Untuk menelusuri pemaknaan ibu dalam benak anak, kita tentu bisa memasuki relung hati kita. Masing-masing kita sebagai seorang anak memiliki pemaknaan tersendiri terhadap seorang ibu. Pemaknaan ini boleh jadi berbeda meskipun tak menutup kemungkinan berada dalam kesimpulan serupa. Perbedaan pemaknaan sosok ibu dalam benak anak lumrah terjadi akibat perbedaan pengalaman dan perjalanan hidup. Lalu, seperti apakah kita memaknai ibu?


Bung Karno, presiden pertama Indonesia, dengan berterus-terang pernah berkata bahwa ia barangkali bisa membanggakan dirinya dalam hal cinta, hormat, bakti kepada ibu. Bung Karno berkata, “Bung Karno kalau sowan sama Ibunya itu, saya tidak bisa membicarakan Ibu tanpa haru dalam hatiku. Kalau tak ada Ibu, Soekarno tidak jadi seperti sekarang ini. Segala apa yang saya miliki sekarang ini, memiliki sebagai kedudukan, sebagai isi mental, sebagai kecakapan memimpin, sebagai kepintaran, sebagai apa pun, sebenarnya asalnya dari Ibu saya. Ibu yang memimpin aku, Ibu yang membuat aku menjadi manusia seperti sekarang ini. Jikalau aku sudah dipanggil Tuhan ke akhirat, saya minta diberi oleh Tuhan mencium kaki Ibuku sekali lagi. Jelas, kalau tidak ada Ibu, aku tidak jadi manusia seperti sekarang ini.”(Bung Karno, 16 Juli 1964, dalam Bung Karno Mencari dan Menemukan Tuhan oleh H.A. Notosoetardjo).
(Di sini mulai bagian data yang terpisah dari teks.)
-- ==== Sys2Proof/Syntax.lean ====
section
/-!
DEFINITION. The commands of the device: one constructor for each row of spec/opcode_table.json, with the operands
that the command carries (the instance it addresses, the values it brings, and what the world outside the device
decides: a measured value, a byte read from a drive, a check of a clock). The docstring of each constructor is the
row's summary with its rule.
-/

namespace Sys2Proof

/-- What a Beam address names (spec/01 R17, R18): a Tray byte, a byte of a DRAM region, a register of the target rod, or
nothing. -/
inductive BeamAddr where
  | tray (a : Nat)
  | dram (region off : Nat)
  | reg (off : Nat)
  | nothing
  deriving DecidableEq, Repr

/-- A 66-bit block as a receive lane gets it (spec/04 R99), after the polarity: its sync header, first bit lowest in the spec's
reading 0b01 or 0b10, its 64 line bits, first bit lowest, and the 58 scrambled bits that the lane received before them. -/
structure Block66 where
  hdr : BitVec 2
  prev : BitVec 58
  line : BitVec 64
  deriving DecidableEq, Repr

/-- A run of the port's stream that ends with a packet (spec/04 R103): the logical lane of its first block, whence the blocks are
dealt to the lanes in turn; the blocks, any before the packet first; and the bytes that wait in the input FIFO of the port as the
packet comes (spec/05 R127). -/
structure Packet where
  first : Fin 32
  blocks : List Block66
  level : BitVec 24
  deriving DecidableEq, Repr

/-- A block of a row on a receive lane. -/
structure LaneBlock where
  lane : Fin 34
  blk : Block66
  deriving DecidableEq, Repr

/-- An alignment marker row's block on a receive lane (spec/04 R100, R101), and the line words of the blocks that the lane received
after its previous marker. -/
structure AmLane where
  lane : Fin 34
  blk : Block66
  since : List (BitVec 64)
  deriving DecidableEq, Repr

/-- A request of an I3C target (spec/04 R115): an in-band interrupt with the target's address, its mandatory byte and what
follows it; or a hot-join request. -/
inductive IbiReq where
  | ibi (addr : BitVec 7) (bytes : List Byte)
  | hotJoin
  deriving DecidableEq, Repr

/-- What the NAL units of an access unit say, in the terms of the HEVC standard (spec/10 R264 to R275): whether the SPS that
it activates is unsupported; POC; whether it is an IRAP, one with NoRaslOutputFlag, and NoOutputOfPriorPics; the
recovery_poc_cnt of a recovery point SEI; PicOutputFlag; POCs of the Curr sets, of the pictures that its slices reference, and of
the whole RPS; stored format, and whether it has no chroma; size of
the picture, conformance window; PRIM, TRC, MATRIX, RANGE; limits of reordering, latency (0 none) and DPB. -/
structure AuInfo where
  unsup : Bool
  poc : BitVec 32
  irap : Bool
  noRasl : Bool
  noPrior : Bool
  recov : Option (BitVec 32)
  output : Bool
  curr : List (BitVec 32)
  uses : List (BitVec 32)
  rps : List (BitVec 32)
  fmt : Fin 6
  mono : Bool
  width : BitVec 14
  height : BitVec 14
  cropX : BitVec 14
  cropY : BitVec 14
  winW : BitVec 14
  winH : BitVec 14
  colour : BitVec 32
  reorder : BitVec 5
  latency : BitVec 16
  maxDec : BitVec 5
  deriving DecidableEq, Repr

/-- What firmware learns from PTP messages (spec/13 R328 to R330): an offset from the master in ns with the measured frequency
and the correction that the servo asks for, both in units of TLY.RATE; the grandmaster's clockIdentity; currentUtcOffset. -/
structure PtpMsg where
  offset : Option (BitVec 64)
  freq : BitVec 32
  slew : BitVec 32
  gm : Option (BitVec 64)
  utc : Option (BitVec 16)
  deriving DecidableEq, Repr

/-- The timestamp that a transmit descriptor requests (spec/13 R332): one-step, with the offsets of the originTimestamp and of
the UDP checksum in the frame, or two-step with its identifier. -/
inductive TxStamp where
  | oneStep (off ck : BitVec 14)
  | twoStep (id : BitVec 16)
  deriving DecidableEq, Repr

/-- A received RTP packet (spec/13 R343): destination, RTP fields, whether it carries the wall payload header, the payload
after the RTP header. -/
structure RtpPkt where
  ip : BitVec 32
  port : BitVec 16
  seq : BitVec 16
  ts : BitVec 32
  marker : Bool
  wall : Bool
  payload : List Byte
  deriving DecidableEq, Repr

/-- An AUX reply (spec/12 R317). -/
inductive AuxKind where
  | ack | nack | defer
  deriving DecidableEq, Repr

/-- A conversion pair of a temperature sensor (spec/19 R461), in 1/16 °C: the reading, and how much more the conversion with the
self-test offset read. -/
structure TempSample where
  t : BitVec 16
  diff : BitVec 16
  deriving DecidableEq, Repr

/-- An access through the debug access port (spec/18 R444): to the space of BAR0, to the Tray as BAR2 reaches it, to the keep
store, or to the stores of the control cores and of SEC, whose contents the spec does not give; none of it writes, some writes. -/
inductive DapAccess where
  | bar0 (addr : BitVec 25) (w : Option (BitVec 32))
  | tray (addr : BitVec 26) (w : Option (BitVec 32))
  | keep (addr : BitVec 22) (w : Option (BitVec 32))
  | core (k : Fin 5) (addr : BitVec 32) (w : Option (BitVec 32))
  deriving DecidableEq, Repr
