-- ==== Sys2Proof/Machine/Store.lean ====
section
/-!
DEFINITION. Sparse stores: a list of (key, value) pairs in one canonical form. A key that is not listed holds the
default value that the reader gives; keys rise strictly along the list, and no byte store lists its default.
Registers, the Tray, DRAM and the keep store are all held this way.
-/

namespace Sys2Proof.Machine

/-- What a store holds at a key; `d` where the key is not listed. -/
def mapGet {κ ν : Type} [DecidableEq κ] (d : ν) : List (κ × ν) → κ → ν
  | [], _ => d
  | e :: t, k => if e.1 = k then e.2 else mapGet d t k

/-- A store without a key. -/
def mapErase {κ ν : Type} [DecidableEq κ] (m : List (κ × ν)) (k : κ) : List (κ × ν) :=
  m.filter (fun e => decide (e.1 ≠ k))

/-- Insert a pair before the first larger key. -/
def mapIns {κ ν : Type} (lt : κ → κ → Bool) : List (κ × ν) → κ → ν → List (κ × ν)
  | [], k, v => [(k, v)]
  | e :: t, k, v => if lt k e.1 then (k, v) :: e :: t else e :: mapIns lt t k v

/-- Write one key. Writing the default takes the entry away. -/
def mapSet {κ ν : Type} [DecidableEq κ] [DecidableEq ν] (lt : κ → κ → Bool) (d : ν) (m : List (κ × ν)) (k : κ) (v : ν) :
    List (κ × ν) :=
  if v = d then mapErase m k else mapIns lt (mapErase m k) k v

/-- The pairs of `src` written over `base`; the first pair of a key wins. -/
def mapOver {κ ν : Type} [DecidableEq κ] (lt : κ → κ → Bool) (src base : List (κ × ν)) : List (κ × ν) :=
  src.foldr (fun e m => mapIns lt (mapErase m e.1) e.1 e.2) base

/-- Keys rise strictly. -/
def mapSorted {κ ν : Type} (lt : κ → κ → Bool) : List (κ × ν) → Bool
  | [] => true
  | e :: t => t.all (fun e' => lt e.1 e'.1) && mapSorted lt t

/-- Order of plain numbers, as a test. -/
def natLt (a b : Nat) : Bool := decide (a < b)

/-- A byte store: (address, byte) pairs, unlisted bytes 0 (notes/assumptions/4.md). -/
abbrev Bytes := List (Nat × Byte)

/-- Read a byte of a store. -/
def rdByte (m : Bytes) (a : Nat) : Byte := mapGet 0 m a

/-- Write a byte of a store. -/
def wrByte (m : Bytes) (a : Nat) (b : Byte) : Bytes := mapSet natLt 0 m a b

/-- Read `n` bytes from an address up. -/
def rdBytes (m : Bytes) (a : Nat) : Nat → List Byte
  | 0 => []
  | n + 1 => rdByte m a :: rdBytes m (a + 1) n

/-- Write bytes from an address up. -/
def wrBytes (m : Bytes) (a : Nat) : List Byte → Bytes
  | [] => m
  | b :: t => wrBytes (wrByte m a b) (a + 1) t

/-- The canonical form of a byte store: addresses rise strictly and no entry is 0. -/
def Bytes.wf (m : Bytes) : Bool := mapSorted natLt m && m.all (fun e => decide (e.2 ≠ 0))

/-- Forget every byte of `[lo, hi)`. -/
def clearBytes (m : Bytes) (lo hi : Nat) : Bytes := m.filter (fun e => decide (e.1 < lo ∨ hi ≤ e.1))

end Sys2Proof.Machine
end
Begitulah Bung Karno mengekspresikan perasaannya terhadap ibu lewat kata-kata. Ibu memang menghadirkan kesan dalam diri anak. Siapa pun boleh mengekspresikan hatinya. Azzam, tokoh dalam novel Ketika Cinta Bertasbih karya Habiburrahman el-Shirazy, juga mendalami dan menghayati keberadaan ibu. Begitu cinta Azzam terhadap ibunya. Ada satu fragmen dalam novel yang menarik disimak ketika Azzam memboncengkan ibunya dalam perjalanan ke tempat Kiai Kamal Delanggu. Tanpa sadar, Azzam menyenandungkan sajak cinta: Ibu,/aku mencintaimu/seperti laut/mencintai airnya/tak mau kurang/selamanya.


Memaknai kehadiran dan keberadaan ibu yang diekspresikan lewat kata-kata mungkin pernah juga kita lakukan. Ada cinta, rindu, dan sejuta perasaan terhadap ibu dalam hati kita. Ehm, atau kau ingin mengekspresikannya dalam ungkapan kalimat? Wallahu a’lam.